Posted Dec 13, 2012 21:46 UTC (Thu) by rahulsundaram (subscriber, #21946) [Link] (23 responses)

any thoughts of using siphash as suggested in the blog?

A hash-based DOS attack on Btrfs

Posted Dec 13, 2012 22:14 UTC (Thu) by masoncl (subscriber, #47138) [Link] (22 responses)

Without the looping, this boils down to one user with write permissions in a directory being able to prevent the creation of new files. There are lots of ways a user might do that.

I'm certainly happy to add a second hash function if there is a strong case for it, but so far I'm not convinced ;)

-chris

A hash-based DOS attack on Btrfs

Posted Dec 13, 2012 22:52 UTC (Thu) by therealmik (guest, #87720) [Link] (20 responses)

That's a cop-out... There are plenty of cases where you'd want users to be able to choose filenames but not be able to DoS administrators (or scheduled tasks) that run over those directories.

While I guess server software, such as web servers, samba, etc could always store a random filename then create an index for it in a database, that's exactly what a directory is supposed to be doing anyway - and the database probably has the same vulnerability in whatever hash it uses.

So assuming that you come around to the fact that filename hash collisions are a bad thing, it leads us to:

- Directories probably need a random hash seed for their index (one for the whole FS probably won't cut it)
- crc is not an appropriate hash, as even with a random seed an attacker can still cause collisions

A hash-based DOS attack on Btrfs

Posted Dec 13, 2012 23:06 UTC (Thu) by masoncl (subscriber, #47138) [Link] (19 responses)
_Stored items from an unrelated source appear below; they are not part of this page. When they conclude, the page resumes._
/-- R27, R57, R82, R375: a step whose turn is a warp's runs the instruction that the bytes at its issue PC decode to, on a page that a
cached translation or a walk gives and permits; one whose turn is a stack core's runs that of the 4 bytes at its PC; one whose turn is an
event's runs it. What a step adds: it leaves no turn behind, and takes a new ticket. (The agenda of turns is the model's, and so is the
form of the reads of memory that hold no dropped byte and are not held elsewhere: log entries 2 and 7.) -/
def Obligations.StepRuns : Prop := ∀ (s t : State) (rest : List Todo),
  let s0 : State := { s with agenda := rest }
  let done (t : State) : State := { t with turn := .idle, ticket := s.ticket + 1 }
  -- plain memory of this package, and its bytes, in the state after the translation
  let plain (u : State) (leaf pa lin : Nat) : Prop := u.localDev (pteDev leaf) = true ∧ linOf pa = some lin ∧ pteKey leaf = 0 ∧
    2 ≤ pteReach leaf ∧ (u.stack (homeOf lin)).alive = true ∧ u.gaps = []
  let bytes (u : State) (lin n : Nat) : Nat := numOf ((upFrom lin n).map u.byteAt)
  (∀ c w wp pc u leaf pa lin i, s.agenda = .word c w :: rest → s.warp? c w = some wp → wp.issuePc = some pc →
    s0.translate (.engine c) (s.asidOf wp) pc .fetch (s.core c).ctx.sec = (u, .ok leaf pa) → plain u leaf pa lin →
    decodeQuatin (BitVec.ofNat 64 (bytes u lin 8)) = .ok i →
    exec i { u with turn := .warp c w } = .next t → t.walkLost = false → step s = .next (done t)) ∧
  (∀ n x u leaf pa lin i, s.agenda = .sword n :: rest → (s.score n).run = some x → x.serve = none →
    s0.translate (.score n) x.asid x.pc .fetch x.sec = (u, .ok leaf pa) → plain u leaf pa lin →
    decodeCreven (BitVec.ofNat 32 (bytes u lin 4)) = .ok i →
    exec i { u with turn := .score n } = .next t → t.walkLost = false → step s = .next (done t)) ∧
  (∀ i, s.agenda = .ev i :: rest → exec i { s0 with turn := .idle } = .next t → t.walkLost = false → step s = .next (done t))

/-- R178, R181, R200, R283, R319, R346, R353, R399, R456, R464: what the spec's registers read after reset, as the register maps give it,
racks are empty and nothing is resident; and what every step keeps holds there. -/
def Obligations.ResetValues : Prop :=
  let s := State.reset
  (∀ k < 8, s.regValue (.die k) 0x2000 = 33350 + 2048 * 2 ^ 32 ∧ s.regValue (.die k) 0x2008 = 4168 + 2 ^ 32 ∧
    s.regValue (.die k) 0x4000 = 0 ∧ s.regValue (.die k) 0x5000 = 512 ∧ s.regValue (.die k) 0x6000 = 6400 ∧
    s.regValue (.die k) 0x7000 = 0x01000000 ∧ s.regValue (.die k) 0x7008 = 1 ∧ s.regValue (.die k) 0xA000 = 0) ∧
  (∀ k < 16, s.regValue (.base k) 0x6000 = 6400 ∧ s.regValue (.base k) 0x8000 = 0 ∧ s.regValue (.base k) 0xA000 = 0) ∧
  (∀ c < 64, (s.core c).rack = 0 ∧ (s.core c).ctx.warps = [] ∧ (s.core c).regulator = c / 16) ∧
  s.regValue .control 0x620000 = 0 ∧ s.regValue .control 0x200000 = 0 ∧ s.memOk = true ∧ s.whole = true

/-- R11, R18: from every state whose memory is in canonical form and which has all its parts, every step that answers a next state answers
one of that kind. (The canonical form is the model's, log entry 1.) -/
def Obligations.StepKeeps : Prop := ∀ s t : State, s.memOk = true → s.whole = true → step s = .next t → t.memOk = true ∧ t.whole = true
end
So, what you're describing is a secure system where:

1) Users share writable directories (either with each other or with admins)
2) Blocking the creation of specific filenames causes problems
3) Blocking the creation of those filenames by creating a file with that name is not an issue

Right?

File uploads

Posted Dec 13, 2012 23:20 UTC (Thu) by man_ls (guest, #15091) [Link]

You are describing basically a server with file upload enabled, for example to upload user avatars. If the file already exists, just append .1 at the end and use that modified name as the key instead.

I would discard the original name and use a random filename, unless for some reason the original name was valuable for anything (e.g. for later user selection). Such use cases do exist, and besides there are many software packages that work this way. That using a new shiny filesystem would automatically convert them from ugly software to DoS targets is not admissible IMO.

A hash-based DOS attack on Btrfs

Posted Dec 14, 2012 0:20 UTC (Fri) by cyanit (guest, #86671) [Link] (17 responses)

The most obvious way of implementing a file hosting service consists in creating a directory named after the user-chosen username or e-mail address, and putting files there with the user-chosen filename... oops...

In addition to SipHash, taking the latest 64 bits of AES-CBC ciphertext of the zero-terminated filename should work and might be faster if the CPU can accelerate AES.

A hash-based DOS attack on Btrfs

Posted Dec 14, 2012 0:48 UTC (Fri) by wahern (subscriber, #37304) [Link] (16 responses)

Doubtful. The key setup would big the biggest bottleneck.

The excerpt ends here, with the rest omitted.